La cote aux prêteurs alternatifs

Les prêteurs dits alternatifs occupent désormais 12 % du marché québécois des hypothèques associées à de nouvelles acquisitions, contre 9,6 % en 2012. Le resserrement des règles hypothécaires auquel les institutions financières sous juridiction fédérale sont soumises pourrait accélérer le mouvement en dirigeant plus d’emprunteurs vers eux. Même des emprunteurs qui, autrement, auraient été acceptés par les grandes institutions.

Dans son rapport 2017 sur le marché hypothécaire du Québec, le cabinet de recherche immobilière JLR évoque largement cette montée en puissance du prêteur alternatif, qui bénéficie d’un environnement favorisé par la progression du courtage en ligne, de l’arrivée croissante des sociétés de financement et de l’activité grandissante des courtiers hypothécaires. Les nouvelles règles viendraient s‘ajouter au mouvement.

Depuis janvier, même pour une mise de fonds d’au moins 20 % permettant de se soustraire à l’assurance hypothèque, les acheteurs potentiels doivent désormais démontrer qu’ils peuvent acquitter leur hypothèque au taux admissible le plus élevé entre le taux hypothécaire contractuel majoré de deux points de pourcentage et le taux de référence de cinq ans fixé par la Banque du Canada.

« Les mesures s’appliquent seulement aux institutions que le Bureau du surintendant des institutions financières réglemente. Desjardins, par exemple, n’est pas chapeautée par le BSIF, mais elle a tout de même décidé [d’appliquer] ces nouvelles règles. Par contre, plusieurs prêteurs alternatifs ne sont pas assujettis à la réglementation de BSIF et ne choisiront pas de suivre la nouvelle réglementation. Ceux-ci pourraient donc en profiter pour approcher une clientèle qui est maintenant exclue par les prêteurs traditionnels », peut-on lire. Un texte de La Presse canadienne publié le 6 février indiquait que le nombre de refus par les banques et autres prêteurs traditionnels avait bondi de 20 % depuis le début de l’année.

Dans un sens plus large, question d’illustrer le potentiel qui s’offre, Paul Taylor, président de Professionnels hypothécaires Canada, estimait dans une entrevue au Globe and Mail publiée à la fin de septembre que les nouvelles règles hypothécaires, combinées à la hausse des taux, auront pour effet de réduire de 15 % annuellement le volume des ventes résidentielles au Canada, plus d’acheteurs éprouvant des difficultés à se qualifier pour un prêt. L’association représentant les courtiers hypothécaires parlait d’une diminution annuelle du volume de l’ordre de 50 000 à 75 000 propriétés vendues.

De meilleures affaires

Paradoxalement, ces prêteurs alternatifs auraient quelque peu souffert des règles introduites à l’automne 2016 resserrant l’accès aux emprunteurs contraints de s’en remettre à l’assurance-hypothèque puisque ne disposant pas de la mise de fonds minimale requise. « Il faut savoir qu’un prêt doit être assuré afin d’avoir accès au programme de titrisation publique et que ces programmes constituent une méthode de financement majeur pour les sociétés de financement hypothécaire », précise JLR. Cette corrélation expliquerait le recul de 0,5 point de pourcentage de la part de marché des petits prêteurs en 2017. En revanche, le nouvel encadrement de 2018 pourrait leur être une source d’« affaires de meilleure qualité », lisait-on dans le texte de l’agence de presse.

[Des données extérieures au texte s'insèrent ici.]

/-- A mirrored state with a reachable bank, before and after two stores; and a state without a controller. -/
theorem witness_BusWriteFrame :
    running.EchoMirrored ∧ running.BankReachable ∧ State.reset.cartType = 0x00 ∧
    (Statements.stored [(0xC000, 0x01), (0x2000, 0x05)] running).mem = [(0xC000, 0x01), (0xE000, 0x01)] ∧
    (Statements.stored [(0xC000, 0x01), (0x2000, 0x05)] running).romBank = 0x05 :=
  ⟨witness_StepKeepsInvariant.1.echo, witness_StepKeepsInvariant.1.bank, rfl, by decide +kernel, by decide +kernel⟩

theorem witness_HostKeepsInvariant :
    running.cfg.initMem.toNat ≤ 153 ∧ (loadedWith (running.loadCartridge (some []) none) (·.pc)).isSome = true ∧
    (hosted (({ running with cartType := 0x03 } : State).loadBatteryRam (some [0x5A])) (·.ramAt 0)).isSome = true := by decide +kernel

/-- A step that raises no fault, with the default cycle table. -/
theorem witness_StepFrame :
    running.cfg.cycleTable = [] ∧ got (step atNop) (fun t => (t.fault, t.cycleCount)) = some (none, 4) := by decide +kernel

/-- A table that names one cost and not another, after an entry for a third. -/
theorem witness_CycleTableOnlyCosts :
    let table : List (CostKey × Nat) := [(.taken 0x20, 16), (.base 0x00, 8)]
    table = [(.taken 0x20, 16)] ++ (.base 0x00, 8) :: [] ∧ (∀ p ∈ [((.taken 0x20, 16) : CostKey × Nat)], p.1 ≠ .base 0x00) ∧
    (∀ p ∈ table, p.1 ≠ .cb 0x00) ∧ got (exec .nop (withTable State.reset table)) (·.stepCycles) = some 8 ∧
    got (exec .rlc_B (withTable State.reset table)) (·.stepCycles) = some 8 ∧ got (exec .nop State.reset) (·.stepCycles) = some 4 := by
  decide +kernel

end Sys2Proof.Tests
end

/-! ## Proofs about the bus and the stack (20_memory.md; 41_load16.md R235, R236) -/

section
/-! The rows of WriteByte, one equation each, for the addresses of the row (R100). -/

namespace Sys2Proof.Machine

/-- R108, R110, R115, and R105 with the RAM disabled. -/
theorem State.writeByte_ignored (s : State) (x : Word) (v : Byte)
    (h : (s.cartType = 0x00 ∧ x.toNat ≤ 0x7FFF) ∨ (0xA000 ≤ x.toNat ∧ x.toNat ≤ 0xBFFF ∧ s.ramEnabled = false) ∨
      (0xFEA0 ≤ x.toNat ∧ x.toNat ≤ 0xFEFF) ∨ x.toNat = 0xFF44) : s.writeByte x v = s := by
  obtain ⟨hc, hx⟩ | ⟨h1, h2, he⟩ | ⟨h1, h2⟩ | hx := h
  · exact if_pos ⟨hx, hc⟩
  · simp (disch := omega) only [State.writeByte, if_neg, if_pos, he, Bool.false_eq_true, if_false]
  · simp (disch := omega) only [State.writeByte, if_neg, if_pos]
  · simp (disch := omega) only [State.writeByte, if_neg, if_pos]

section
variable (s : State) {x : Word} (v : Byte)

/-- R101. -/
theorem State.writeByte_ramEnable (hc : s.cartType ≠ 0x00) (h : x.toNat ≤ 0x1FFF) :
    s.writeByte x v = s.ramEnableWrite v := by
  simp (disch := omega) only [State.writeByte, hc, and_false, if_false, if_pos]

/-- R102. -/
theorem State.writeByte_romBank (hc : s.cartType ≠ 0x00) (h1 : 0x2000 ≤ x.toNat) (h2 : x.toNat ≤ 0x3FFF) :
    s.writeByte x v = s.selectRomBank v := by
  simp (disch := omega) only [State.writeByte, hc, and_false, if_false, if_neg, if_pos]

/-- R105. -/
theorem State.writeByte_cartRam (he : s.ramEnabled = true) (h1 : 0xA000 ≤ x.toNat) (h2 : x.toNat ≤ 0xBFFF) :
    s.writeByte x v = s.pokeRam (s.ramOffset x.toNat) v := by
  simp (disch := omega) only [State.writeByte, he, if_true, if_neg, if_pos]

/-- R106. -/
theorem State.writeByte_work (h1 : 0xC000 ≤ x.toNat) (h2 : x.toNat ≤ 0xDDFF) :
    s.writeByte x v = (s.pokeMem x.toNat v).pokeMem (x.toNat + 0x2000) v := by
  simp (disch := omega) only [State.writeByte, if_neg, if_pos]

/-- R107. -/
theorem State.writeByte_echo (h1 : 0xE000 ≤ x.toNat) (h2 : x.toNat ≤ 0xFDFF) :
    s.writeByte x v = (s.pokeMem x.toNat v).pokeMem (x.toNat - 0x2000) v := by
  simp (disch := omega) only [State.writeByte, if_neg, if_pos]

/-- R109. -/
theorem State.writeByte_div (h : x.toNat = 0xFF04) : s.writeByte x v = s.pokeMem 0xFF04 0x00 := by
  simp (disch := omega) only [State.writeByte, if_neg, if_pos]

Il reste que les institutions traditionnelles continuent d’accaparer la quasi-totalité du marché québécois des prêts hypothécaires consentis à l’achat d’une propriété. Mais le Mouvement Desjardins domine avec 41 % du marché, selon les données de JLR. Les « Autres prêteurs », avec 12 %, arrivent bon deuxième, ex aequo avec la Banque Nationale. La part des autres grandes banques oscille entre 5 et 10 %.

La Laurentienne ferme la marche avec 2 % des hypothèques associées à de nouvelles acquisitions. Le pourcentage mesuré exclut les données de sa filiale banque B2B, les banques virtuelles entrant dans la catégorie Autres prêteurs. Mais même en les comptabilisant, le pourcentage combiné ne grimperait que légèrement, précise le cabinet.

D’ailleurs, les banques virtuelles du type Tangerine et B2B ne représentent « qu’une petite part (moins de 5 %) de l’ensemble du financement accordé par les prêteurs autres que les principales institutions », souligne JLR.